Hash Table — Junior Level¶

Table of Contents¶

Introduction
What is a Hash Table?
Real-World Analogies
Core Concepts
Key-Value Pairs
Hash Functions
Buckets
Collisions
Collision Handling
Chaining (Separate Chaining)
Open Addressing
Operations and Complexity
Load Factor
Full Implementation — Chaining
Go
Java
Python
Common Mistakes
Summary

Introduction¶

A hash table (also called a hash map) is one of the most important data structures in computer science. It allows you to store and retrieve data in average O(1) time — constant time — regardless of how much data you have. Nearly every programming language provides a built-in hash table: Go has map, Java has HashMap, and Python has dict.

Understanding how hash tables work under the hood will make you a better programmer and help you choose the right data structure for the right problem.

What is a Hash Table?¶

A hash table is a data structure that maps keys to values. Internally it uses a hash function to convert each key into an index in an underlying array (called "buckets"). When you want to store or look up a value, the hash function tells you exactly which bucket to go to — no scanning required.

Key "alice" --> hash("alice") = 3 --> buckets[3] = "alice: 95"
Key "bob"   --> hash("bob")   = 7 --> buckets[7] = "bob: 82"
Key "carol" --> hash("carol") = 1 --> buckets[1] = "carol: 91"

Real-World Analogies¶

1. Dictionary / Phone Book¶

A phone book maps names (keys) to phone numbers (values). You do not read every page — you jump to the letter section and narrow down quickly. A hash table does something similar but even faster: it computes exactly where to look.

2. School Lockers¶

Imagine 100 lockers numbered 0-99. Each student is assigned a locker by a formula: locker = student_id % 100. Given any student ID you can compute the locker number instantly — no searching.

3. Library Catalog¶

Books are organized by call numbers. The call number acts like a hash — it tells you the exact shelf. You do not browse every shelf; you go directly to the right one.

4. Coat Check¶

You hand in your coat, receive a numbered ticket. The ticket is the "hash" — it maps directly to the hook where your coat hangs. Retrieval is instant.

Core Concepts¶

Key-Value Pairs¶

A hash table stores entries, each consisting of: - Key — the identifier used for lookup (must be unique within the table) - Value — the data associated with that key

Examples: | Key | Value | |-----|-------| | "alice" | 95 | | "bob" | 82 | | "carol" | 91 |

Hash Functions¶

A hash function takes a key and returns an integer (the hash code). This integer is then mapped to a valid bucket index, typically via the modulo operator:

index = hash(key) % number_of_buckets

A good hash function should: 1. Be deterministic — same key always produces the same hash 2. Be fast to compute 3. Distribute keys uniformly across buckets (minimize clustering)
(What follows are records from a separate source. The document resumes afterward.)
/-- R153: the handler is entered. Named registers, loop levels, counters and engine queues are untouched. -/
structure Entered (s t : State) (cause : Nat) (addr info xpc : Dbl) : Prop where
  xpc : (t.seq s.cur.core).xpc = xpc
  cause : (t.seq s.cur.core).xcause = BitVec.ofNat 64 cause
  addr : (t.seq s.cur.core).xaddr = addr
  info : (t.seq s.cur.core).xinfo = info
  word : (t.seq s.cur.core).xword = xwordOf s
  shadow : (t.seq s.cur.core).shadow = (s.seq s.cur.core).belt
  belt : (t.seq s.cur.core).belt = List.replicate 16 0
  th : (t.seq s.cur.core).th = true
  pc : (t.seq s.cur.core).pc = (s.seq s.cur.core).tvec
  clk : (t.seq s.cur.core).occ = 8
  named : (t.seq s.cur.core).named = (s.seq s.cur.core).named
    ∧ (t.seq s.cur.core).released = (s.seq s.cur.core).released
  kept : (t.seq s.cur.core).tvec = (s.seq s.cur.core).tvec ∧ (t.seq s.cur.core).loops = (s.seq s.cur.core).loops
    ∧ (t.seq s.cur.core).cd = (s.seq s.cur.core).cd ∧ (t.seq s.cur.core).errc = (s.seq s.cur.core).errc
  counts : (t.seq s.cur.core).ld = (s.seq s.cur.core).ld ∧ (t.seq s.cur.core).st = (s.seq s.cur.core).st
    ∧ (t.seq s.cur.core).cp = (s.seq s.cur.core).cp ∧ (t.seq s.cur.core).mt = (s.seq s.cur.core).mt
  engines : EnginesKept (s.core s.cur.core) (t.core s.cur.core)
  others : ∀ k, k ≠ s.cur.core → t.core k = s.core k
  memory : MemoryKept s t
  outside : OutsideKept s t

/-- R356, R358: the task of the current core parks its queue as unit 0, and its record is presented if none is. The
sequencer stands at `pc`; xcause, xpc, xaddr, xword and xinfo are as they were. -/
structure ParkedHere (s t : State) (k : Task) (cause : Nat) (double : Bool) (addr info pc : Dbl) : Prop where
  pc : (t.seq s.cur.core).pc = pc
  task : (t.core s.cur.core).task.any (·.parked) = true
  record : (s.wq k.fn k.wq).park = false → (t.wq k.fn k.wq).park = true
    ∧ (t.wq k.fn k.wq).pkrec =
      [BitVec.ofNat 64 (cause + (if double then 2 ^ 11 else 0) + s.cur.core / 24 * 2 ^ 12 + s.cur.core % 24 * 2 ^ 16),
        BitVec.ofNat 64 (k.rseq % 2 ^ 48), BitVec.ofNat 64 (k.tseq % 2 ^ 32), 0, s.cur.addr, addr, xwordOf s, info]
  waits : (s.wq k.fn k.wq).park = true → (t.wq k.fn k.wq).pkrec = (s.wq k.fn k.wq).pkrec
    ∧ (t.wq k.fn k.wq).parks.length = (s.wq k.fn k.wq).parks.length + 1
  belt : (t.seq s.cur.core).belt = (s.seq s.cur.core).belt ∧ (t.seq s.cur.core).named = (s.seq s.cur.core).named
    ∧ (t.seq s.cur.core).shadow = (s.seq s.cur.core).shadow
  first : (t.seq s.cur.core).xcause = (s.seq s.cur.core).xcause ∧ (t.seq s.cur.core).xpc = (s.seq s.cur.core).xpc
    ∧ (t.seq s.cur.core).xaddr = (s.seq s.cur.core).xaddr ∧ (t.seq s.cur.core).xword = (s.seq s.cur.core).xword
    ∧ (t.seq s.cur.core).xinfo = (s.seq s.cur.core).xinfo ∧ (t.seq s.cur.core).th = (s.seq s.cur.core).th
  memory : MemoryKept s t

/-- R356, R358: the task of a core parks its queue with a cause and a unit, and its record is presented if none is. -/
structure Parks (s t : State) (c : Nat) (k : Task) (cause unit : Nat) (urec : List Dbl) : Prop where
  task : (t.core c).task.any (·.parked) = true
  record : (s.wq k.fn k.wq).park = false → (t.wq k.fn k.wq).park = true
    ∧ (t.wq k.fn k.wq).pkrec =
      [BitVec.ofNat 64 (cause + unit * 2 ^ 8 + (c / 24 * 2 ^ 12 + c % 24 * 2 ^ 16)),
        BitVec.ofNat 64 (k.rseq % 2 ^ 48), BitVec.ofNat 64 (k.tseq % 2 ^ 32), 0] ++ (urec ++ [0, 0, 0, 0]).take 4
  waits : (s.wq k.fn k.wq).park = true → (t.wq k.fn k.wq).pkrec = (s.wq k.fn k.wq).pkrec
    ∧ (t.wq k.fn k.wq).parks.length = (s.wq k.fn k.wq).parks.length + 1

/-- A change of one command of a core's queues. -/
def onCmd (e : Engine) (uid : Nat) (f : Cmd → Cmd) (l : List (List Cmd)) : List (List Cmd) :=
  l.modify (queueIdx e) fun q => q.map fun j => if j.uid = uid then f j else j

/-! ## Waits (R93, R149) -/

/-- R93: a request is performed at a scope: nothing of it is left, or, within a die, no more than replica
acknowledgements. -/
def Performed (s : State) (sc : Scope) (id : Nat) : Prop :=
  match s.reqs.find? fun r => r.id == id with
  | none => True
  | some r => (sc = .core ∨ sc = .quad ∨ sc = .die) ∧ r.phase = .acks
Simple example for string keys:

hash("abc") = ('a'*31^2 + 'b'*31^1 + 'c'*31^0) % bucket_count

Buckets¶

The underlying array in a hash table is called the bucket array. Each position (bucket) holds zero or more entries. The size of this array is called the capacity.

Buckets:  [0] [1] [2] [3] [4] [5] [6] [7]

Collisions¶

A collision occurs when two different keys hash to the same bucket index:

hash("alice") % 8 = 3
hash("dave")  % 8 = 3   <-- collision!

Collisions are inevitable (by the Pigeonhole Principle: if you have more possible keys than buckets, some keys must share a bucket). The question is how we handle them.

Collision Handling¶

Chaining (Separate Chaining)¶

Each bucket holds a linked list (or any list) of all entries that hash to that index.

Bucket 0: []
Bucket 1: [("carol", 91)]
Bucket 2: []
Bucket 3: [("alice", 95) -> ("dave", 78)]   <-- chain of 2
Bucket 4: []
Bucket 5: []
Bucket 6: []
Bucket 7: [("bob", 82)]

Insert: hash the key, go to the bucket, append to the chain. Search: hash the key, go to the bucket, walk the chain comparing keys. Delete: hash the key, go to the bucket, find and remove from the chain.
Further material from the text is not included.